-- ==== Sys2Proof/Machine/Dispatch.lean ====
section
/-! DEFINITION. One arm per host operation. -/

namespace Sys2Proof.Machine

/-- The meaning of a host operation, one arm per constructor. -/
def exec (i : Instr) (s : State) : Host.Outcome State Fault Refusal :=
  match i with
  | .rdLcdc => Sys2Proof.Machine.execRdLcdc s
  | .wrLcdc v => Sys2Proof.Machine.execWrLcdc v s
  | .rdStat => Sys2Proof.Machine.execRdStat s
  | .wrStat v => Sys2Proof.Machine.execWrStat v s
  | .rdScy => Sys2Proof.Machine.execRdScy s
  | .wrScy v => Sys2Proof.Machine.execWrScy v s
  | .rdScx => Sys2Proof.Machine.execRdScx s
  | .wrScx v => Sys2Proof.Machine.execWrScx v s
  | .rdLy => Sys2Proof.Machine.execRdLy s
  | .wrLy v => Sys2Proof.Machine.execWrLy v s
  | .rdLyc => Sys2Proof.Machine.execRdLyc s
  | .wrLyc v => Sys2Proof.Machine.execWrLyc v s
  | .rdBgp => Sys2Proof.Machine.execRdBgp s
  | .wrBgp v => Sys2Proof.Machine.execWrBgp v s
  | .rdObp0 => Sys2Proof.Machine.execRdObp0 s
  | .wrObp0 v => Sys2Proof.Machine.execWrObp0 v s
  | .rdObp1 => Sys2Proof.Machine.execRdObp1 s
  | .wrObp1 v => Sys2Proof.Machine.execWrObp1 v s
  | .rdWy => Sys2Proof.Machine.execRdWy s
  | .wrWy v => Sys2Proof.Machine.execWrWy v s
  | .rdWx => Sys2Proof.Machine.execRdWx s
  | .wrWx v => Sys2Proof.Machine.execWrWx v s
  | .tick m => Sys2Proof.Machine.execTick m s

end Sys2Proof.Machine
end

---

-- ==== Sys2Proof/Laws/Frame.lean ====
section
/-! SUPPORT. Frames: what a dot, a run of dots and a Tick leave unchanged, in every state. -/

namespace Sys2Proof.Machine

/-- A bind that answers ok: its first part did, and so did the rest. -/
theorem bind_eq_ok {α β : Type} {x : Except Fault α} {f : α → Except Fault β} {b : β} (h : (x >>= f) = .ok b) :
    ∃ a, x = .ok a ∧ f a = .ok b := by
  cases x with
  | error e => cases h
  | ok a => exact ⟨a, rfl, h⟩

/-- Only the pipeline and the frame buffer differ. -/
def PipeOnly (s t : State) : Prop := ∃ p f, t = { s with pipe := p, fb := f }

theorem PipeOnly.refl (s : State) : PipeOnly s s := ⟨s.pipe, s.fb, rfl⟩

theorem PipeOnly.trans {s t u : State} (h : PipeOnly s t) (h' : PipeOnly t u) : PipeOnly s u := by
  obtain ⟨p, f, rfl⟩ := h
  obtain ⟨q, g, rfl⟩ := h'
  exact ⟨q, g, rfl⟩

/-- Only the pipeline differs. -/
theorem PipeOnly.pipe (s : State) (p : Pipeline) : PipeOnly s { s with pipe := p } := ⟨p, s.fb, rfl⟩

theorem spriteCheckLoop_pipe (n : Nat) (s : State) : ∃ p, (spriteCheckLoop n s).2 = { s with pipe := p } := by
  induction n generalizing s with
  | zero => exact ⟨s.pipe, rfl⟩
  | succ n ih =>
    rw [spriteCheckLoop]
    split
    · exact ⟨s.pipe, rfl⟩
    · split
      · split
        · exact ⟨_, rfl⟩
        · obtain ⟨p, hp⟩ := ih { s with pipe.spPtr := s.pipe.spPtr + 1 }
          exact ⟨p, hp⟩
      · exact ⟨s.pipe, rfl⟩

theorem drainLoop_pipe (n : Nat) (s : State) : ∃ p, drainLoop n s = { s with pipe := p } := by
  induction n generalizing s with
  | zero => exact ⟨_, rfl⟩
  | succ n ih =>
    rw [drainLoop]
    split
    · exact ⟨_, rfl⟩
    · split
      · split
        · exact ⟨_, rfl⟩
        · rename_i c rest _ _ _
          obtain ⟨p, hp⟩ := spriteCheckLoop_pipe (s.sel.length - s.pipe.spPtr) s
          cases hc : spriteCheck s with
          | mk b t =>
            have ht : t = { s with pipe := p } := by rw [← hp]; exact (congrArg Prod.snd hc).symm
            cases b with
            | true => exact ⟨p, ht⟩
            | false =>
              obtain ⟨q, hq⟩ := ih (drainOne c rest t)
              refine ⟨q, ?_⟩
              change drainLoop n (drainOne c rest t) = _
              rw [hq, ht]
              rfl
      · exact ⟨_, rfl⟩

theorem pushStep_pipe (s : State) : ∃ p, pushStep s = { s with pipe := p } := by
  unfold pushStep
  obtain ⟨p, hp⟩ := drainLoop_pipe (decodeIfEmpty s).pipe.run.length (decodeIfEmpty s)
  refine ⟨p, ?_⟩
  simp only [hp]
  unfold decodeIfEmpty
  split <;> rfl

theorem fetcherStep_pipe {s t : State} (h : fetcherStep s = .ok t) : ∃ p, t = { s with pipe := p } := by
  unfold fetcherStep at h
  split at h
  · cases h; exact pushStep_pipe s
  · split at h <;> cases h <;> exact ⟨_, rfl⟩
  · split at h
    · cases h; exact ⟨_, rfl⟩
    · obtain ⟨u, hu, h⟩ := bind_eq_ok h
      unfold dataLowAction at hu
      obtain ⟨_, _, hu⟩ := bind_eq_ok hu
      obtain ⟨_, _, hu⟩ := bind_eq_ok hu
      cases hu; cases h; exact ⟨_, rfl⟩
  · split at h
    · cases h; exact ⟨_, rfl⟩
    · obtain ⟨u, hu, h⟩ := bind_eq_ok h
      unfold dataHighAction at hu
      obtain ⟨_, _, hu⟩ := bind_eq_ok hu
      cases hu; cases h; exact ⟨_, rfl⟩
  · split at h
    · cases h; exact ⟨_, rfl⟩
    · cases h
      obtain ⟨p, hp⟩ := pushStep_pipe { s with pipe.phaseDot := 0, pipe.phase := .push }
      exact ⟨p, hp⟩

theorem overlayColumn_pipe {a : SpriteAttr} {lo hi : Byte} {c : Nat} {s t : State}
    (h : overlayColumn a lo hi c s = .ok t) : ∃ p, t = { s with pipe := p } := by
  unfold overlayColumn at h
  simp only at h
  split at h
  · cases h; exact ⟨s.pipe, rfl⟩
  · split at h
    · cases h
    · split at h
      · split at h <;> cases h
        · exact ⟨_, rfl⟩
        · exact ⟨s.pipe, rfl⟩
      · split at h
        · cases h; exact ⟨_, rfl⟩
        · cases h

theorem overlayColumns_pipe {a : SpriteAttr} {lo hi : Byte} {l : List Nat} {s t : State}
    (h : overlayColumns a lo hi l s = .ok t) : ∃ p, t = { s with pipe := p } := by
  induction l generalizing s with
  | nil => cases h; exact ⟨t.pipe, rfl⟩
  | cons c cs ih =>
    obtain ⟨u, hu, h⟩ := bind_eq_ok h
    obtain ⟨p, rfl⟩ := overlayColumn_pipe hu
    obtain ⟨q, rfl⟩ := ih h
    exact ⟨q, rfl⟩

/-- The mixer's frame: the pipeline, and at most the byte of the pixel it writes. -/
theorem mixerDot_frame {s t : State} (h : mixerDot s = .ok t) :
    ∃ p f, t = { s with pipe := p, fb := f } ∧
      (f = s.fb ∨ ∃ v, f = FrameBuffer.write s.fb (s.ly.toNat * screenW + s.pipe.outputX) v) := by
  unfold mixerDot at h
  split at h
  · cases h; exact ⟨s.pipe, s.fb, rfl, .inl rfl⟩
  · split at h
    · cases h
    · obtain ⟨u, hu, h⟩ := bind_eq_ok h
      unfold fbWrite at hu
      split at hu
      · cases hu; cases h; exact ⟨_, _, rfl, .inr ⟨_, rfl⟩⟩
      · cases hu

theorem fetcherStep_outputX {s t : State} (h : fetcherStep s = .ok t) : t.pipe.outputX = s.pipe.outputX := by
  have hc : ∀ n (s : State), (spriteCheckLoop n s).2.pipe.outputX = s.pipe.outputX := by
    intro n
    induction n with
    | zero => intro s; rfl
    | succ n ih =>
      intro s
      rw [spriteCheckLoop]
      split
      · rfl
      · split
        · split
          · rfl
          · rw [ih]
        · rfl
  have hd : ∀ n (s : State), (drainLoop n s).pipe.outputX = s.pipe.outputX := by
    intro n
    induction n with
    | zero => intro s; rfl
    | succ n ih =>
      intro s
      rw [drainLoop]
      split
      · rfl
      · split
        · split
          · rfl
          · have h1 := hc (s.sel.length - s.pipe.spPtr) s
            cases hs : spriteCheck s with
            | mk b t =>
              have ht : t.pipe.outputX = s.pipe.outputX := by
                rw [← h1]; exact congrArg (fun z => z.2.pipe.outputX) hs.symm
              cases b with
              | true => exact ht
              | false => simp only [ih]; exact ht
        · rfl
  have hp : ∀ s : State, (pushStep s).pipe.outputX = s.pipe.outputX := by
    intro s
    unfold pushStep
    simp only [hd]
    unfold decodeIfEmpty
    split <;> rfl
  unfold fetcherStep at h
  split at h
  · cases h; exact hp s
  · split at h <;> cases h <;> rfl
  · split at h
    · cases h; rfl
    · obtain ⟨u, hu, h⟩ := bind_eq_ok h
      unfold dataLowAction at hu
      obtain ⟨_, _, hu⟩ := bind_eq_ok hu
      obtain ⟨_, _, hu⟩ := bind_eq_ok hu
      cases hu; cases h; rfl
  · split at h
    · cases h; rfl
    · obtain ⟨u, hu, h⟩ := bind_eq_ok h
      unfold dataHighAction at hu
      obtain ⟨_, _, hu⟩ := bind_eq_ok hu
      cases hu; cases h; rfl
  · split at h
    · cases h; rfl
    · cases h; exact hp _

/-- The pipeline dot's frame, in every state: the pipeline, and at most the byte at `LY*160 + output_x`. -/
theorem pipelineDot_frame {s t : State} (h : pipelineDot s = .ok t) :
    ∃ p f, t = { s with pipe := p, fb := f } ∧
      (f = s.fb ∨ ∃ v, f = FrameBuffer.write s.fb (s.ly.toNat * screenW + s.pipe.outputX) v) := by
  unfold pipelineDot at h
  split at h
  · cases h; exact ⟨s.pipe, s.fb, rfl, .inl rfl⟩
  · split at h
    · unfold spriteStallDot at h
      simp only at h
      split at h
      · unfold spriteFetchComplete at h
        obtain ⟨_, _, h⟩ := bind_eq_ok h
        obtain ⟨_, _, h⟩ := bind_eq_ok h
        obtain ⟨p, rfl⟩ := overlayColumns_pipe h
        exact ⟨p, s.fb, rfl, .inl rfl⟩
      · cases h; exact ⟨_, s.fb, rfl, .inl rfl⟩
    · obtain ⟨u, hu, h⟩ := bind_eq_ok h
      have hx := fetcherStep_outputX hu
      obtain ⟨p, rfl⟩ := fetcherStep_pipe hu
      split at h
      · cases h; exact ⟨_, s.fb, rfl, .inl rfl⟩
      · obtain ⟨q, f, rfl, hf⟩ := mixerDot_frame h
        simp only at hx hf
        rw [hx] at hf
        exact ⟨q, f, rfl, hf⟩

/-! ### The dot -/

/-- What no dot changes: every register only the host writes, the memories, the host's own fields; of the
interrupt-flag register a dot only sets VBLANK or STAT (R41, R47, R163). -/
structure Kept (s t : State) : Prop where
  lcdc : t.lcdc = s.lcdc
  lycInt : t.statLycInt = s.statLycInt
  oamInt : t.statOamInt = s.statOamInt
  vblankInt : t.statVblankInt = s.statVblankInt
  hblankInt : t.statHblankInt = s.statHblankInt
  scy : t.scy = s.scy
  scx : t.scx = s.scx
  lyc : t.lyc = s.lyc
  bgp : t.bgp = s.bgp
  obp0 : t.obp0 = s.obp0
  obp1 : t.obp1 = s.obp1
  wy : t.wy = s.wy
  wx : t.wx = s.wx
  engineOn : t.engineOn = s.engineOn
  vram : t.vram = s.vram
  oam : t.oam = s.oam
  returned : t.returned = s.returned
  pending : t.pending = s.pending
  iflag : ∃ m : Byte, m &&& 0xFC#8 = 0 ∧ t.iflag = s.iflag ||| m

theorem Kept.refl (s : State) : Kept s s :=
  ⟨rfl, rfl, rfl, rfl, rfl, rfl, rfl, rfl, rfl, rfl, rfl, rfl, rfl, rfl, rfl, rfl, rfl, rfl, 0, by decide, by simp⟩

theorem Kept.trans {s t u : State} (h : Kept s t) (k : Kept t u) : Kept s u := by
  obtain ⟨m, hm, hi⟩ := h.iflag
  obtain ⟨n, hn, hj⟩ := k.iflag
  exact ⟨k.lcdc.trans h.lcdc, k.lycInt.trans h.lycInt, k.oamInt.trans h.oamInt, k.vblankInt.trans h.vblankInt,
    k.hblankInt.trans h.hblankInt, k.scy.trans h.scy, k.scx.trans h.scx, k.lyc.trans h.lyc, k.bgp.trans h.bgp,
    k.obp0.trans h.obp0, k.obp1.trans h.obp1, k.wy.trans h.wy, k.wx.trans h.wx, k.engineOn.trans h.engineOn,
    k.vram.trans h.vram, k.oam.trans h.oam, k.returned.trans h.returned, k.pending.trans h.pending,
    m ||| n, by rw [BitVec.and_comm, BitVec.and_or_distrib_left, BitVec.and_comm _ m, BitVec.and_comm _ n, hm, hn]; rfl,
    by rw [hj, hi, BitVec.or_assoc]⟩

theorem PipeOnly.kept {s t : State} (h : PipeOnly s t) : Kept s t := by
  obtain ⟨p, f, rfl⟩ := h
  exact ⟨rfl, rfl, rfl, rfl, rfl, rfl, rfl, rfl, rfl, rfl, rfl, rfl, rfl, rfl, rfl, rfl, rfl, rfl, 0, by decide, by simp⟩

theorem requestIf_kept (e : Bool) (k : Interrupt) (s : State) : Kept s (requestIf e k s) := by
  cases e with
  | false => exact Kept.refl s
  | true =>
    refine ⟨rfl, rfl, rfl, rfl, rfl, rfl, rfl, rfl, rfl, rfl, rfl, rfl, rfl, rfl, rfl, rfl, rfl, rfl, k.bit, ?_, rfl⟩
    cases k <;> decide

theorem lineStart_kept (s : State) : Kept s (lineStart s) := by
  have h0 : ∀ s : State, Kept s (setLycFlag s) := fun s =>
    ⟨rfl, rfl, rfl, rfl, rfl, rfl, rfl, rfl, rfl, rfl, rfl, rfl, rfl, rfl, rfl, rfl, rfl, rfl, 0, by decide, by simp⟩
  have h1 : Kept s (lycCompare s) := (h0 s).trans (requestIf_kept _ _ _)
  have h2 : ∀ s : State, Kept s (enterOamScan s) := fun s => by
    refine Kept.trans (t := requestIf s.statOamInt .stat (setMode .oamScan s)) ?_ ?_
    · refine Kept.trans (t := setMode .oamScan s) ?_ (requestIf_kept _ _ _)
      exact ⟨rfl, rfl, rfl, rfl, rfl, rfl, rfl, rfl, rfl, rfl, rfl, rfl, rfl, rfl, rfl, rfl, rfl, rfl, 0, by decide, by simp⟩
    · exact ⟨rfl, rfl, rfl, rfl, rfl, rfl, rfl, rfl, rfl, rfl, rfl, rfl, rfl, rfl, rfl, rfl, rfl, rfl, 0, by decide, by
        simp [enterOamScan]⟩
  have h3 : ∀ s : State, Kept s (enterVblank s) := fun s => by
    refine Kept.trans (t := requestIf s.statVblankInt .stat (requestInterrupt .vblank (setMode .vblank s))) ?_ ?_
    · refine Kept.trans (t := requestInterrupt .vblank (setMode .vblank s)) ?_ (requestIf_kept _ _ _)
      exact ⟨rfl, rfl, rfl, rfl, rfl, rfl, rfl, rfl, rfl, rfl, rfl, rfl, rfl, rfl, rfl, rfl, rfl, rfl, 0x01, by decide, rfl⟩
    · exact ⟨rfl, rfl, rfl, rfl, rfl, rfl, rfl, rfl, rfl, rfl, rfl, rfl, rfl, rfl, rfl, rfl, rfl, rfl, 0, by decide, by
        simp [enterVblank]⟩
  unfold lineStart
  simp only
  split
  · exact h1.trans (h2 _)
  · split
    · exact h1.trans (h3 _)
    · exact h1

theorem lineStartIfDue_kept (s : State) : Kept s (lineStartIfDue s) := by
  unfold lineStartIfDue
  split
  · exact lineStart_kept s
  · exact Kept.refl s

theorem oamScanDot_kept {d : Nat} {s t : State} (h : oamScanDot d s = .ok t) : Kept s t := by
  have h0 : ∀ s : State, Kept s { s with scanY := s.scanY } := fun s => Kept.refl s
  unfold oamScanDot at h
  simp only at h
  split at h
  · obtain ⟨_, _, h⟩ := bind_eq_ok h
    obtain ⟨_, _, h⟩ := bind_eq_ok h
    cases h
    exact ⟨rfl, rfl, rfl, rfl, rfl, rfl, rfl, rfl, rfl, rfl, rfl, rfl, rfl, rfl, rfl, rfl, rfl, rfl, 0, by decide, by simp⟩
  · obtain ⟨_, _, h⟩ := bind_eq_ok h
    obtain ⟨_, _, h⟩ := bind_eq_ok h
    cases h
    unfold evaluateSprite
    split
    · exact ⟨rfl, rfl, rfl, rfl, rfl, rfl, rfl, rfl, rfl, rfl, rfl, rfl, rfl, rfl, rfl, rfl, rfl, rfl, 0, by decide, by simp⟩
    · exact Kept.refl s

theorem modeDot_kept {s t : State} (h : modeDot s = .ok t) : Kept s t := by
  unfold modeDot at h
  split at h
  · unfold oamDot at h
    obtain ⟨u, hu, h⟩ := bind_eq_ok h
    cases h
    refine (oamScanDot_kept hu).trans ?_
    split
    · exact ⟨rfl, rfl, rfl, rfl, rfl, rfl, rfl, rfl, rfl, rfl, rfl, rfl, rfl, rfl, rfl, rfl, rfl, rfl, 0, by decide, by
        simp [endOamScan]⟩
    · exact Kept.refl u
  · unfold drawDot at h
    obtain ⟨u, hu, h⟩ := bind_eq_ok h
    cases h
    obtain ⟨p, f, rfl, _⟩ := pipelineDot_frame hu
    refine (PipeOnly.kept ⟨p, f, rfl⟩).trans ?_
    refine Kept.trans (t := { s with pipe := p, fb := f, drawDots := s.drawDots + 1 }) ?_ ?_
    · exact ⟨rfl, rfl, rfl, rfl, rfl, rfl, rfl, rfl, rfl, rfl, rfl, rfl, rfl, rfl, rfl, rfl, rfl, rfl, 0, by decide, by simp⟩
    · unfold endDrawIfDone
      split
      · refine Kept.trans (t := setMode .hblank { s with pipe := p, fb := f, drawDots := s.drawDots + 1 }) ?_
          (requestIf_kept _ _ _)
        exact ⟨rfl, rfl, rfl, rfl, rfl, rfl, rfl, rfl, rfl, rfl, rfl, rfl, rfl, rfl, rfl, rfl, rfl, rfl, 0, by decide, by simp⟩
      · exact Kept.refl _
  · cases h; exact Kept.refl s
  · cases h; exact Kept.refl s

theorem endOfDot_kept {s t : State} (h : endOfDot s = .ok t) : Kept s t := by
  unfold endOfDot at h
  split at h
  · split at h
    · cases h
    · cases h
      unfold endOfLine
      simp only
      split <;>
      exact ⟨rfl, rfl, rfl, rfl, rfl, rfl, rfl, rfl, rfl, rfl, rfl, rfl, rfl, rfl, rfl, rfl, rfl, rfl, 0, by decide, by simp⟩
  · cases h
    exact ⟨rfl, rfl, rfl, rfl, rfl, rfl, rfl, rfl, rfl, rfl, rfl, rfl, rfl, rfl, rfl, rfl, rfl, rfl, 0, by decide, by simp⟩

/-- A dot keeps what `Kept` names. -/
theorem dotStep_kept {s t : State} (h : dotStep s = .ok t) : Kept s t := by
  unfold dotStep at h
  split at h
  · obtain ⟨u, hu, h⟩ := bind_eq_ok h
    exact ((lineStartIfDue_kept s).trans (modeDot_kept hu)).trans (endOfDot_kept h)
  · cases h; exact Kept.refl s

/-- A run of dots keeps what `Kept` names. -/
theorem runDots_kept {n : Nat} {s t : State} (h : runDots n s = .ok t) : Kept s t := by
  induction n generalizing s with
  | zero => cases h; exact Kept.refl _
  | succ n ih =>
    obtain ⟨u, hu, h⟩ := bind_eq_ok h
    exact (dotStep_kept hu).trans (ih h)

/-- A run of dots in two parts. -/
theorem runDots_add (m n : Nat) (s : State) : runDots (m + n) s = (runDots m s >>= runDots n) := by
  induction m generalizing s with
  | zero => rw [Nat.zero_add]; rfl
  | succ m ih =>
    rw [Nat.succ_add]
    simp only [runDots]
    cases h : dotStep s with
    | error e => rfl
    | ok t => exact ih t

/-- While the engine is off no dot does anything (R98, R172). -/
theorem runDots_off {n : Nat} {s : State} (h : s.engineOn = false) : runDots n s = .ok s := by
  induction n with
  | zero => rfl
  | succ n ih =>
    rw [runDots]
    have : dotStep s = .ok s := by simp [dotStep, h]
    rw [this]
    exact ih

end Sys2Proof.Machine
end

▸ Instructions to follow: Please say how many lines in the records above contain the word "drawDots", giving the number alone.

▸ Exercise result: 2